-- ==== Sys2Proof/Machine/Power.lean ====
section
/-! DEFINITION. Steps, the slew limiter, the power loop, the kiln, the limits, monitors, power-gating (14_quad_power
R303-R320), and the snapshot's cut, which a step's end takes (21_snapshot R389, R392). -/

namespace Sys2Proof.Machine

open Sys2Proof

/-! ## The cut (R389) -/

/-- PGEN's next value. -/
def nextGen (g : Nat) : Nat := if g = 255 then 1 else g + 1

/-- The die's end of step S is noted; with the last die of DMASK the cut is taken, and held packets are performed. -/
def State.snapClose (s : State) (die id : Nat) : State :=
  let p := die / 8
  let sn := (s.pkg p).snap
  if sn.state ≠ .armed ∨ sn.step ≠ id ∨ !sn.dmask.testBit (die % 8) then s
  else
    let closed := if sn.closed.contains (die % 8) then sn.closed else sn.closed ++ [die % 8]
    let s := s.modPkg p fun x => { x with snap := { x.snap with closed := closed } }
    if (List.range 8).all fun d => !sn.dmask.testBit d || closed.contains d then
      ((s.modPkg p fun x => { x with snap := { x.snap with pgen := nextGen x.snap.pgen, state := .draining } }).snapStatus p 1).releaseHeld p
    else s

/-! ## STEP and STEPE (R310, R311) -/

/-- 1 ≤ (a - b) mod 2^32 < 2^31. -/
def after32 (a b : Nat) : Bool :=
  let d := (a + 2 ^ 32 - b % 2 ^ 32) % 2 ^ 32
  decide (1 ≤ d) && decide (d < 2 ^ 31)

/-- Package time of the executing agent. -/
def State.now (s : State) : Nat := (s.pkg (s.pkgOf s.cur)).time

/-- A processor's step opened or given a new deadline; none when R311 refuses the id. -/
def Proc.openStep (p : Proc) (id dl now : Nat) : Option Proc :=
  let dead := if dl = 0 then 0 else now + dl
  if !p.stepOpen then
    (if after32 id p.stepLast.toNat then some { p with stepOpen := true, stepId := BitVec.ofNat 32 id, stepDl := dead } else none)
  else if p.stepId.toNat = id then some { p with stepDl := dead }
  else none

/-- The kiln's OPEN and RISK bits of a die. -/
def State.kilnOpen (s : State) (a : Agent) (isOpen clearRisk : Bool) : State :=
  match a with
  | .kcore d =>
    let o := pwrBase (d % 8) + 4
    let w := setBits (s.reg (d / 8) o) 31 31 (boolNat isOpen)
    s.setReg (d / 8) o (if clearRisk then setBits w 30 30 0 else w)
  | _ => s

/-- Whether a STEP must wait for the cut (R389). -/
def State.stepWaits (s : State) (id : Nat) (p : Proc) : Bool :=
  match s.cur with
  | .kcore d =>
    let sn := (s.pkg (d / 8)).snap
    !p.stepOpen && decide (sn.state = .armed) && sn.dmask.testBit (d % 8) && after32 id sn.step
  | _ => false

/-- STEP (R310, R311). -/
def execStep (d a : BitVec 6) (x : BitVec 1) (s : State) : Out :=
  s.runWord (.step d a x) (s.groupOp [(d.toNat, false), (a.toNat, false)] fun sc =>
    let id := sc.src false d.toNat
    let dl := sc.src false a.toNat
    match s.cur, s.proc? s.cur with
    | .course k _, _ => .done (s.modTeam (k / 16) fun t =>
        { t with deadline := if dl = 0 then none else some (s.now + dl), optIn := x == 1#1, tag := BitVec.ofNat 32 id,
                 risked := t.risked && decide (t.tag.toNat = id) })
    | a, some p =>
      if s.stepWaits id p then .wait
      else
        (match p.openStep id dl s.now with
         | some p' =>
           let s' := s.setProc a p'
           .done (if p.stepOpen then s' else s'.kilnOpen a true true)
         | none => illegalAt 0x7C 1 3)
    | _, none => .wait)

= = = = = = =

- **Exercise description**: Reproduce exactly the lines of the records above from the one with "next value. -/" to the one with "match a with", both included, and leave out everything else.

- **Response to this exercise**:
/-- PGEN's next value. -/
def nextGen (g : Nat) : Nat := if g = 255 then 1 else g + 1

/-- The die's end of step S is noted; with the last die of DMASK the cut is taken, and held packets are performed. -/
def State.snapClose (s : State) (die id : Nat) : State :=
  let p := die / 8
  let sn := (s.pkg p).snap
  if sn.state ≠ .armed ∨ sn.step ≠ id ∨ !sn.dmask.testBit (die % 8) then s
  else
    let closed := if sn.closed.contains (die % 8) then sn.closed else sn.closed ++ [die % 8]
    let s := s.modPkg p fun x => { x with snap := { x.snap with closed := closed } }
    if (List.range 8).all fun d => !sn.dmask.testBit d || closed.contains d then
      ((s.modPkg p fun x => { x with snap := { x.snap with pgen := nextGen x.snap.pgen, state := .draining } }).snapStatus p 1).releaseHeld p
    else s

/-! ## STEP and STEPE (R310, R311) -/

/-- 1 ≤ (a - b) mod 2^32 < 2^31. -/
def after32 (a b : Nat) : Bool :=
  let d := (a + 2 ^ 32 - b % 2 ^ 32) % 2 ^ 32
  decide (1 ≤ d) && decide (d < 2 ^ 31)

/-- Package time of the executing agent. -/
def State.now (s : State) : Nat := (s.pkg (s.pkgOf s.cur)).time

/-- A processor's step opened or given a new deadline; none when R311 refuses the id. -/
def Proc.openStep (p : Proc) (id dl now : Nat) : Option Proc :=
  let dead := if dl = 0 then 0 else now + dl
  if !p.stepOpen then
    (if after32 id p.stepLast.toNat then some { p with stepOpen := true, stepId := BitVec.ofNat 32 id, stepDl := dead } else none)
  else if p.stepId.toNat = id then some { p with stepDl := dead }
  else none

/-- The kiln's OPEN and RISK bits of a die. -/
def State.kilnOpen (s : State) (a : Agent) (isOpen clearRisk : Bool) : State :=
  match a with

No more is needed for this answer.